一天,一个老年壮丁背了两袋大米,摔了一跤,米都洒了出来,被监工一顿拳打脚踢,眼看奄奄一息。刘忘实在看不下去了,扑过去想替老人挡几下,旁边的日本兵看见,立刻就端起了刺刀。刘忘被吓得浑身冒汗,后悔自己冲动,可是这时候求饶也没用,只能闭眼等死。
渡边正好在旁边,喝止了日本兵,刘忘心里感激,忍不住就说了几句红子应该如何来养,比如10日龄的雏鸟可用竹蓖挑食填喂,白天每隔2小时喂一次,两周龄时就应让它跟成鸟学叫,为了“教”其它歌鸟,需要把笼挂高处,并定时打开笼套使其鸣叫,此时应把歌鸟的笼罩上,以便倾听。
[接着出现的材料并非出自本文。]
/-! ### Breaks, sequences, deadlines -/

/-- R45, R50, R51, R66: a shock or track loss in STREAMING or HOLDING fixes P as the larger of the distrusted
end and the cursor, truncates the open segment to P, with its slots of no frame below P and the slot being
filled made FREE, fills the capture record, raises and counts BREAK, releases HOLD, discards the block being
filled and enters LOST with the tail capture begun. R15: the distrusted end is the end of the open segment for
DISTRUST 0, its stream start where it owns no more than DISTRUST slots, and otherwise the end of the block that
has DISTRUST of its labels above it. (A slot that P cuts through stays LINKED: log 41.) R61: in SEEKING or
MATCHING it keeps the sequence and its P, frees the run, and raises the retry count or sets bridge-pending; a
shock leaves LOST at once. R65: in GAPFETCH it abandons the fetch and begins a sequence at the end of the open
segment. -/
def Obligations.LineEventBreaksStream : Prop :=
  ∀ s : State, inReset s = false → s.rc.capture = none → s.intake.held = [] →
    ∀ (c : Instr) (k : Cause),
      (c = .shockEvent ∧ k = .shock) ∨ (c = .trackLostEvent ∧ k = .trackLost) →
      ((s.rc.phase = .streaming ∨ s.rc.phase = .holding) →
        ∃ t, exec c s = .next t ∧
          t.rc.phase = .lost ∧ t.rc.rrq = false ∧ t.rc.origin = some k ∧ t.rc.cause = some k ∧
          t.rc.retry = 0 ∧ t.rc.bridgePending = false ∧
          t.rc.p = max (distrustedEnd s.ctl.params.distrust s) s.play.cursor ∧
          (∀ g, openSeg s = some g → s.truncated t g t.rc.p ∧
            let owned := s.map.slots.filter fun d => d.owner == some g.id
            (s.ctl.params.distrust = 0 → t.rc.p = max g.stop s.play.cursor) ∧
            (s.ctl.params.distrust ≠ 0 → owned.length ≤ s.ctl.params.distrust →
              t.rc.p = max g.start s.play.cursor) ∧
            (s.ctl.params.distrust ≠ 0 → ∀ d ∈ owned,
              (owned.countP fun x => decide (labelOf d < labelOf x)) = s.ctl.params.distrust →
              ∀ e : Nat, (e : Int) = ((labelOf d + 1) * 588 : Nat) - g.shift → g.start ≤ e → e ≤ g.stop →
              t.rc.p = max e s.play.cursor)) ∧
          t.rc.record =
            { cause := some k, p := t.rc.p, lead := t.lead, retries := s.rc.retry, pending := false
              renewed := s.rc.record.renewed || s.rc.record.held, held := s.rc.record.held } ∧
          t.flag .breakTaken = true ∧ t.count .breaks = s.count .breaks + 1 ∧
          t.intake.hold = false ∧ t.intake.phase = .none ∧ t.rc.capture.isSome = true ∧
          t.rc.kEff = s.ctl.params.matchLen ∧ t.rc.span = s.ctl.params.span ∧ t.mem = s.mem) ∧
      ((s.rc.phase = .seeking ∨ s.rc.phase = .matching) →
        ∃ t, exec c s = .next t ∧
          t.rc.p = s.rc.p ∧ t.rc.origin = s.rc.origin ∧ t.rc.cause = some k ∧ t.rc.tail = s.rc.tail ∧
          t.rc.run = [] ∧ t.rc.wait = .none ∧ t.me.attempt = none ∧ t.intake.phase = .none ∧
          t.rc.record =
            { cause := some k, p := s.rc.p, lead := t.lead, retries := s.rc.retry
              pending := s.rc.seqBroken || s.rc.origin == some .shock ||
                s.rc.origin == some .trackLost || s.rc.origin == some .discontinuity
              renewed := s.rc.record.renewed || s.rc.record.held, held := s.rc.record.held } ∧
          t.flag .breakTaken = true ∧ t.count .breaks = s.count .breaks + 1 ∧
          t.map.segs = s.map.segs ∧ t.mem = s.mem ∧
          t.rc.retry = (if s.rc.retry < s.ctl.params.retryLimit then s.rc.retry + 1 else s.rc.retry) ∧
          (k = .trackLost → t.rc.phase = .lost ∧ t.rc.rrq = false ∧
            t.rc.bridgePending = (s.rc.bridgePending || !decide (s.rc.retry < s.ctl.params.retryLimit))) ∧
          (k = .shock → t.rc.rrq = true ∧ t.rc.deadline = s.ctl.params.seekTimeout ∧
            t.rc.bridgePending = false ∧
            if s.rc.bridgePending = true ∨ s.ctl.params.retryLimit ≤ s.rc.retry then
              t.rc.phase = .bridging ∧ t.rc.target = s.rc.p / 588
            else t.rc.phase = .seeking ∧ t.rc.target = s.rc.p / 588 - s.ctl.params.preroll)) ∧
      (s.rc.phase = .gapFetch →
        ∃ t, exec c s = .next t ∧
          t.rc.phase = .lost ∧ t.rc.rrq = false ∧ t.rc.origin = some k ∧ t.rc.cause = some k ∧
          t.rc.retry = 0 ∧ t.rc.bridgePending = false ∧ t.rc.p = openEnd s ∧
          t.rc.record =
            { cause := some k, p := openEnd s, lead := t.lead, retries := s.rc.retry, pending := false
              renewed := s.rc.record.renewed || s.rc.record.held, held := s.rc.record.held } ∧
          t.flag .breakTaken = true ∧ t.count .breaks = s.count .breaks + 1 ∧
          t.gaps.fetch = (if mergeGranted s then s.gaps.fetch.map (fun r => { r with abandoned := true })
            else none) ∧
          openSeg t = none ∧ t.intake.phase = .none ∧ t.rc.capture.isSome = true ∧ t.mem = s.mem)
渡边如获至宝,倒是有不耻下问的精神,跟刘忘经常交流一番,无形中刘忘在劳工营的日子倒是好过多了。
日子到了,被放回家后,浑浑噩噩又是10多年,刘忘陆续得了两个儿子,日本人战败,国民党来,再然后共产党来,改北平为北京。
新社会以后,煤场的机器设备都上交,刘忘继续砸煤运煤,只不过身份从小老板,变成了光荣的工人。家里的大院,也被陆续加盖了七八间房,安排了操着不同方言的人家住了进来。刘忘看的很开,安慰家人,听政府的,让干嘛就干嘛,人多了热闹,当初老家几千亩地说没就没,这么点院算个屁。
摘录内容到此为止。